The physical meaning here is very elegant: $H(p)$ is “God’s entropy,” the ultimate randomness inherent in human language itself; while the KL divergence $D_{\text{KL}}(p \parallel q)$ is the information cost (noise) that the model, due to its lack of intelligence, has to pay on average at each step when performing “word-chaining.” The ultimate goal of optimizing the model is to force this cost to approach 0. In contrast, Seq2Seq insists on splitting this unified optimization task, using bidirectional Attention for Span Corruption (fill-in-the-blank) and then Cross-Attention to retrieve Embeddings. This shatters the conditional entropy chain rule that quantifies everything, making the optimization objective in the parameter space extremely impure.

2. Question: Do We Really Want KL Divergence to Be Zero?

Okay, at this point, if someone raises their hand and asks, “According to you, we want $D_{\text{KL}}$ to be as low as possible, so isn’t the ultimate goal for it to be 0? If the model’s distribution is exactly the same as human real-world data samples, wouldn’t it just be a random parrot that memorizes everything? Where exactly do these ’emergent abilities’ you always talk about come from?” This very question is the ultimate key to unlocking the mystery of the Decoder-only triumph.

The truth is: precisely because of the limitations of physical reality, emergence is actually a byproduct of ’lossy compression.’

The knowledge space, physical laws, and causal logic behind human language (the immense $H(p)$) are virtually infinite.
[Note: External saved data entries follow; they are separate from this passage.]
theorem State.clearLevel_tt (h : s.tt[c].level ≠ 0) : (s.clearLevel c).tt[c] = s.tt[c].cleared := by
  obtain ⟨f, hann⟩ := State.clearLevel_announces h
  rw [hann.tt]
  exact State.modTt_self _

theorem State.clearLevel_level : (s.clearLevel c).tt[c].level = 0 := by
  by_cases h : s.tt[c].level = 0
  · rw [State.clearLevel_none h, h]
  · rw [State.clearLevel_tt h]
    rfl

theorem State.clearLevel_aside : (s.clearLevel c).aside c = s.aside c := by
  by_cases h : s.tt[c].level = 0
  · rw [State.clearLevel_none h]
  · obtain ⟨f, hann⟩ := State.clearLevel_announces h
    exact hann.aside

/-! ## The judgement of the cycle that ends -/

/-- The cycle's reference message, or its absence, is counted. -/
def TtCan.judged (x : TtCan) : TtCan :=
  { x with missing := if x.sawRef then 0 else x.missing + 1, goodRefs := if x.sawRef then x.goodRefs + 1 else 0, sawRef := false }

/-- The cycle's errors are counted. -/
def TtCan.cleaned (x : TtCan) : TtCan := { x with cleanCycles := if x.erred then 0 else x.cleanCycles + 1, erred := false }

theorem State.judgeReference_eq : s.judgeReference c =
    if (s.modTt c TtCan.judged).tt[c].level < 2 ∧ 2 ≤ (s.modTt c TtCan.judged).tt[c].missing then (s.modTt c TtCan.judged).setLevel c 2 3
    else if (s.modTt c TtCan.judged).tt[c].level = 2 ∧ 2 ≤ (s.modTt c TtCan.judged).tt[c].goodRefs then (s.modTt c TtCan.judged).clearLevel c
    else s.modTt c TtCan.judged := by
  have hjudged : (s.modTt c fun x => { x with missing := if s.tt[c].sawRef then 0 else x.missing + 1, goodRefs := if s.tt[c].sawRef then x.goodRefs + 1 else 0, sawRef := false }) =
      s.modTt c TtCan.judged := congrArg (fun v => ({ s with tt := v } : State)) (upd_congr rfl)
  unfold State.judgeReference
  dsimp only
  rw [hjudged]

/-- With a reference message, out of S2, the message is counted. -/
theorem State.judgeReference_counts (hsaw : s.tt[c].sawRef = true) (hlevel : s.tt[c].level ≠ 2) : s.judgeReference c = s.modTt c TtCan.judged := by
  have hmissing : ¬ (s.tt[c].judged.level < 2 ∧ 2 ≤ s.tt[c].judged.missing) := by
    simp [TtCan.judged, hsaw, -Fin.getElem_fin]
  rw [State.judgeReference_eq, State.modTt_self, if_neg hmissing, if_neg fun h => hlevel h.1]

theorem State.judgeReference_loses (hsaw : s.tt[c].sawRef = false) (hlevel : s.tt[c].level < 2) (hmissing : 1 ≤ s.tt[c].missing) :
    (s.judgeReference c).tt[c].level = 2 := by
  have htwice : s.tt[c].judged.level < 2 ∧ 2 ≤ s.tt[c].judged.missing := ⟨hlevel, by simp [TtCan.judged, hsaw, -Fin.getElem_fin]; omega⟩
  have hlower : (s.modTt c TtCan.judged).tt[c].level ≠ 2 := by
    rw [State.modTt_self]
    exact Nat.ne_of_lt hlevel
  rw [State.judgeReference_eq, State.modTt_self, if_pos htwice, (State.setLevel_announces 3 hlower).tt, State.modTt_self]

theorem State.judgeReference_returns (hsaw : s.tt[c].sawRef = true) (hlevel : s.tt[c].level = 2) (hgood : 1 ≤ s.tt[c].goodRefs) :
    (s.judgeReference c).tt[c].level = 0 := by
  have hgoods : s.tt[c].judged.level = 2 ∧ 2 ≤ s.tt[c].judged.goodRefs := ⟨hlevel, by simp [TtCan.judged, hsaw, -Fin.getElem_fin]; omega⟩
  rw [State.judgeReference_eq, State.modTt_self, if_neg (fun h => absurd h.1 (by rw [hgoods.1]; decide)), if_pos hgoods, State.clearLevel_level]

theorem State.judgeReference_level : (s.judgeReference c).tt[c].level = s.tt[c].level ∨ (s.judgeReference c).tt[c].level = 2 ∨ (s.judgeReference c).tt[c].level = 0 := by
  rw [State.judgeReference_eq]
  split
  · rename_i hloses
    have hlower : (s.modTt c TtCan.judged).tt[c].level ≠ 2 := Nat.ne_of_lt hloses.1
    have hset : ((s.modTt c TtCan.judged).setLevel c 2 3).tt[c] = _ := (congrArg (·[c]) (State.setLevel_announces 3 hlower).tt).trans (State.modTt_self _)
    exact .inr (.inl (congrArg TtCan.level hset))
  · split
    · exact .inr (.inr State.clearLevel_level)
    · rw [State.modTt_self]
      exact .inl rfl

theorem State.judgeReference_aside : (s.judgeReference c).aside c = s.aside c := by
  rw [State.judgeReference_eq]
  split
  · exact State.setLevel_aside 2 3
  · split
    · exact State.clearLevel_aside
    · rfl

theorem State.judgeClean_eq : s.judgeClean c =
    if (s.modTt c TtCan.cleaned).tt[c].level = 1 ∧ 4 ≤ (s.modTt c TtCan.cleaned).tt[c].cleanCycles then (s.modTt c TtCan.cleaned).clearLevel c
    else s.modTt c TtCan.cleaned := rfl

theorem State.judgeClean_counts (hlevel : s.tt[c].level ≠ 1) : s.judgeClean c = s.modTt c TtCan.cleaned := by
  rw [State.judgeClean_eq, State.modTt_self, if_neg fun h => hlevel h.1]

theorem State.judgeClean_returns (hlevel : s.tt[c].level = 1) (herr : s.tt[c].erred = false) (hclean : 3 ≤ s.tt[c].cleanCycles) :
    (s.judgeClean c).tt[c].level = 0 := by
  have hcleans : s.tt[c].cleaned.level = 1 ∧ 4 ≤ s.tt[c].cleaned.cleanCycles := ⟨hlevel, by simp [TtCan.cleaned, herr, -Fin.getElem_fin]; omega⟩
  rw [State.judgeClean_eq, State.modTt_self, if_pos hcleans, State.clearLevel_level]

theorem State.judgeClean_level : (s.judgeClean c).tt[c].level = s.tt[c].level ∨ (s.judgeClean c).tt[c].level = 0 := by
  rw [State.judgeClean_eq]
  split
  · exact .inr State.clearLevel_level
  · rw [State.modTt_self]
    exact .inl rfl

theorem State.judgeClean_aside : (s.judgeClean c).aside c = s.aside c := by
  rw [State.judgeClean_eq]
  split
  · exact State.clearLevel_aside
  · rfl

/-! ## The reference message (R418) -/

/-- The reference message that the device sends now. -/
def State.reference (s : State) (c : Fin 2) (disc : Bool) : Output :=
  .canFrame c.val (s.nat (ttObj c.val 7)) (if s.nat (ttObj c.val 1) = 2 then
    leBytes 1 (s.masterCycle c s.now) ++ leBytes 1 (s.masterMark c s.now % 8 * 32 + if disc = true then 1 else 0) ++ leBytes 2 (s.masterMark c s.now / 8)
  else leBytes 1 (s.masterCycle c s.now))

/-- The schedule of a master that has sent its reference message. -/
def TtCan.referred (x : TtCan) (cycle : Nat) (mark : Option Nat) (now : Nat) : TtCan :=
  { x with cycle := cycle, refMark := mark.getD x.refMark, refWeft := now, sawRef := true, missing := 0 }

theorem State.sendReference_eq (disc : Bool) : ∃ mark : Option Nat, s.sendReference c disc =
    (s.emit (s.reference c disc)).modTt c (·.referred (s.masterCycle c s.now) mark s.now) := by
  by_cases htwo : s.nat (ttObj c.val 1) = 2
  · refine ⟨some (s.masterMark c s.now), ?_⟩
    unfold State.sendReference State.reference TtCan.referred
    simp [htwo, b2n]
  · refine ⟨none, ?_⟩
    unfold State.sendReference State.reference TtCan.referred
    simp [htwo]

theorem State.sendReference_aside (disc : Bool) : (s.sendReference c disc).aside c = s.aside c := rfl

/-- The reference message rests on the schedule's objects and the time alone. -/
theorem State.reference_congr {u : State} (hnat : ∀ n < 16, u.nat (ttObj c.val n) = s.nat (ttObj c.val n)) (hnow : u.now = s.now) (disc : Bool) :
    u.reference c disc = s.reference c disc := by
  have hcycle : u.masterCycle c u.now = s.masterCycle c s.now := by
    unfold State.masterCycle State.cycleNs State.matrixCycles
    rw [hnow, hnat 6 (by decide), hnat 4 (by decide), hnat 3 (by decide), hnat 10 (by decide)]
  have hmark : u.masterMark c u.now = s.masterMark c s.now := by
    unfold State.masterMark
    rw [hnow, hnat 6 (by decide), hnat 3 (by decide)]
  unfold State.reference
  rw [hcycle, hmark, hnat 7 (by decide), hnat 1 (by decide)]

/-! ## A basic cycle begins (R418, R419) -/

/-- The return from S3, where it is due. -/
def State.returned (s : State) (c : Fin 2) : State := if s.tt[c].leaveS3 && s.canLive (ttCtl c) then s.clearLevel c else s

/-- A schedule whose cycle begins. -/
def TtCan.begun (x : TtCan) (now cycles : Nat) (matrixOk : Bool) : TtCan :=
  { x with started := now, servedAt := now, cycle := (x.cycle + 1) % cycles, arbUntil := false, merged := false
           causeGone := x.s3 == 4 || (x.s3 == 6 && matrixOk) }

/-- The cycle begins, and a matrix that fails its check leads to S3. -/
def State.begins (s : State) (c : Fin 2) (matrixOk : Bool) : State :=
  if matrixOk then s.modTt c (·.begun s.now (s.matrixCycles c) matrixOk) else (s.modTt c (·.begun s.now (s.matrixCycles c) matrixOk)).enterS3 c 6

/-- The master sends its reference message. -/
def State.refers (s : State) (c : Fin 2) : State :=
  if s.tt[c].master = 1 ∧ s.tt[c].level < 3 ∧ s.canSends (ttCtl c) then s.sendReference c false else s

/-- At count 0 the written matrix comes into force. -/
def State.loads (s : State) (c : Fin 2) : State :=
  if s.tt[c].cycle = 0 then s.modTt c fun x => { x with matrix := matrixOf (s.raw (ob (0x2330 + c.val) 1)) } else s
However, the model’s parameters (whether 7B or hundreds of billions) are extremely limited in the hardware world. Statistically, it is absolutely impossible for the model to truly make the KL divergence zero.
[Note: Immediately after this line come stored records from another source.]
-- ==== Sys2Proof/Machine/DirectBus.lean ====
section
/-! DEFINITION. The direct-bus transport (spec/41_direct_bus.md). Each phase that waits for the bus driver is split in
two: the part that issues the wire event, and the part (`…Return`) that takes the environment's reply, which is also
where an operation that had to wait goes on. -/

namespace Sys2Proof.Machine

/-- DB_STORE, the reply to the block write (R130): OK when it completes, BUS_FAULT when it fails. -/
def dbStoreReturn (s : State) : Progress :=
  let r := s.blockWriteReply
  let t := s.drewBlockWrite.withDevice (deviceStore s.latch.eff s.latch.wdata r.move s.device)
  match r.answer with
  | .pending => .waiting t
  | .failed => (t.note .failed).raiseFault .busFault
  | .returned _ => (t.note .done).finish (.status .ok)

/-- `DB_WRH(addr, wdata)` (R130): one block write of the value's two bytes at the register address `addr[7:0]`. The
address is one that has a wire form (`storable`). -/
def dbWrh (addr v : Word) (s : State) : Progress :=
  dbStoreReturn <|
    (((s.latched .wrh addr addr).latchedData v).enter .dbStore).issue
      (.blockWrite s.cfg.devAddr (lowByte addr) (split v))

/-- DB_POST (R131, R135): the post delay, while the device runs on, then the value. -/
def dbPost (s : State) : Progress :=
  let t := (s.issue (.delay s.cfg.postMs)).deviceRuns
  match combineBytes s.latch.rbuf with
  | some v => t.finish (.value v)
  | none => t.raiseFault .busFault

/-- DB_FETCH, the reply to the block read (R131): two bytes, or BUS_FAULT (D10 for another length). -/
def dbFetchReturn (s : State) : Progress :=
  let r := s.blockReadReply
  let t := s.drewBlockRead.withDevice (deviceDrift r.move.toDrift s.device)
  match r.answer with
  | .pending => .waiting t
  | .failed => (t.note .failed).raiseFault .busFault
  | .returned sup =>
    let l := directBytes sup t.device s.env.blockReads.drawn
    let u := (t.note (.bytes l)).latchedBytes l
    if l.length = Catalog.rdLen then dbPost (u.enter .dbPost) else u.raiseFault .busFault

/-- DB_FETCH (R131): the block read. -/
def dbFetch (s : State) : Progress :=
  dbFetchReturn ((s.enter .dbFetch).issue (.blockRead s.cfg.devAddr Catalog.rdLen))

/-- DB_SETTLE (R131, R134): the settle delay, then the fetch. -/
def dbSettle (s : State) : Progress := dbFetch (s.issue (.delay s.cfg.settleMs))

/-- The select write's reply is drawn and the device has reacted to the select. -/
def selectAnswered (completed : Bool) (s : State) : State :=
  s.drewBlockWrite.withDevice (deviceSelect s.latch.eff completed s.blockWriteReply.move s.device)

/-- DB_SELECT, the reply to the select write (R131). -/
def dbSelectReturn (s : State) : Progress :=
  match s.blockWriteReply.answer with
  | .pending => .waiting (selectAnswered false s)
  | .failed => ((selectAnswered false s).note .failed).raiseFault .busFault
  | .returned _ => dbSettle (((selectAnswered true s).note .done).enter .dbSettle)

/-- `DB_READ(eff)` (R131): the select write carrying the low byte of the effective address. -/
def dbRead (op : Primitive) (addr eff : Word) (s : State) : Progress :=
  dbSelectReturn <|
    ((s.latched op addr eff).enter .dbSelect).issue (.blockWrite s.cfg.devAddr (selCmd eff) [lowByte eff])

/-- `DB_RDH(addr)` (R132): no offset. -/
def dbRdh (addr : Word) (s : State) : Progress := dbRead .rdh addr addr s

/-- `DB_RDI(addr)` (R133): the offset injection. -/
def dbRdi (addr : Word) (s : State) : Progress := dbRead .rdi addr (inputEff addr) s

end Sys2Proof.Machine
end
In such a desperate situation of limited capacity, yet being forced to push cross-entropy to its absolute minimum, the model finds that rote memorization simply isn’t feasible. The only path to achieve a high score is to be forced, within its internal neurons, to abstract out the underlying operational rules, logical syntax, and causal World Model of this world.
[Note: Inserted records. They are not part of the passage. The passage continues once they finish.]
-- ==== Sys2Proof/Machine/Serial.lean ====
section
/-! DEFINITION. The framed-serial transport (spec/42_framed_serial.md): the request handed to the framing collaborator,
and what its reply becomes. -/

namespace Sys2Proof.Machine

/-- SR_XFER of a write, the collaborator's reply (R161): its status unchanged, or LINK_FAULT when it raises (R174). -/
def srWriteReturn (s : State) : Progress :=
  let r := s.rtuWriteReply
  let t := s.drewRtuWrite.withDevice (deviceStore s.latch.eff s.latch.wdata r.move s.device)
  match r.answer with
  | .pending => .waiting t
  | .failed => (t.note .failed).raiseFault .linkFault
  | .returned st => (t.note (.status st)).finish (.status st)

/-- `SR_WRH(addr, wdata)` (R161): address and value passed whole and unchanged. -/
def srWrh (addr v : Word) (s : State) : Progress :=
  srWriteReturn <|
    (((s.latched .wrh addr addr).latchedData v).enter .srXfer).issue (.rtuWriteHolding s.cfg.devAddr addr v)

/-- The space a primitive reaches (10_state R23). -/
def spaceOf : Primitive → Space
  | .rdi => .input
  | .rdh => .hold
  | .wrh => .hold

/-- SR_XFER of a read, the collaborator's reply (R162): the decoded sequence, or the default when it raises (R167). -/
def srReadReturn (s : State) : Progress :=
  let r := s.rtuReadReply
  let t := s.drewRtuRead.withDevice (deviceDrift r.move.toDrift s.device)
  match r.answer with
  | .pending => .waiting t
  | .failed => (t.note .failed).finish (.value Catalog.rdDefault)
  | .returned sup =>
    let l := serialBytes sup t.device (spaceOf s.latch.op) s.latch.eff s.env.rtuReads.drawn
    ((t.note (.bytes l)).latchedBytes l).finish (.value (decodeRsp l))

/-- `SR_RDH(addr)` (R163). -/
def srRdh (addr : Word) (s : State) : Progress :=
  srReadReturn <|
    ((s.latched .rdh addr addr).enter .srXfer).issue (.rtuReadHolding s.cfg.devAddr addr Catalog.rdCount)

/-- `SR_RDI(addr)` (R164): no offset (R169). -/
def srRdi (addr : Word) (s : State) : Progress :=
  srReadReturn <|
    ((s.latched .rdi addr addr).enter .srXfer).issue (.rtuReadInput s.cfg.devAddr addr Catalog.rdCount)

/-- SR_XFER, the collaborator's reply to whichever request is with it. -/
def srReturn (s : State) : Progress :=
  match s.latch.op with
  | .wrh => srWriteReturn s
  | .rdh => srReadReturn s
  | .rdi => srReadReturn s

end Sys2Proof.Machine
end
3. Why Does “Fluent Word-Chaining” Equate to “Understanding the World”?

Many people believe that Decoder-only models are merely engaged in superficial probabilistic word-chaining; how could they possibly understand physics or programming?

Let’s conduct a thought experiment. Consider this sentence:

“When a 100 kg person and a 50 kg person go down a slide, the time theoretically required is \underline{\hspace{1cm}}.”

For the model to accurately complete the sentence with “the same” and thus lower its conditional entropy, relying solely on statistical word frequencies would certainly fail. Through the extreme compression and refinement across trillions of tokens, it is implicitly forced to simulate concepts like “gravity” and “friction.”

This is the extraordinary state that Decoder-only models achieve through pure Maximum Likelihood Estimation (MLE). It appears to merely pursue fluency in its output, but because the causal logic behind human text is so stringent, to achieve ultimate coherence, it is forced to become a simulator of this world. Perhaps “understanding” was never the goal, but rather a byproduct created for the sake of “accurate word-chaining.”

Conclusion: How Far Are We From AGI?

As people debate how AGI might be achieved, observing the current operational mode of GPT: first, it uses Prefix LM for internal computation (thinking) about what to output, and then, when it starts generating, it enters a self-regressive state akin to “word-chaining.” If you think about it carefully, this actually aligns quite well with human behavior. After all, once we’ve decided what we want to say in our minds, the subsequent speaking process is often a deterministic chain. Nevertheless, humans continuously “think, speak, and revise” during speech, which is fundamentally different from the current LLMs that generate content in a single pass.

However, it is undeniable that the Decoder-only architecture, with its extreme scalability, pure mathematical objective, and computational efficiency, has indeed brought us to new, previously unimaginable heights in AI.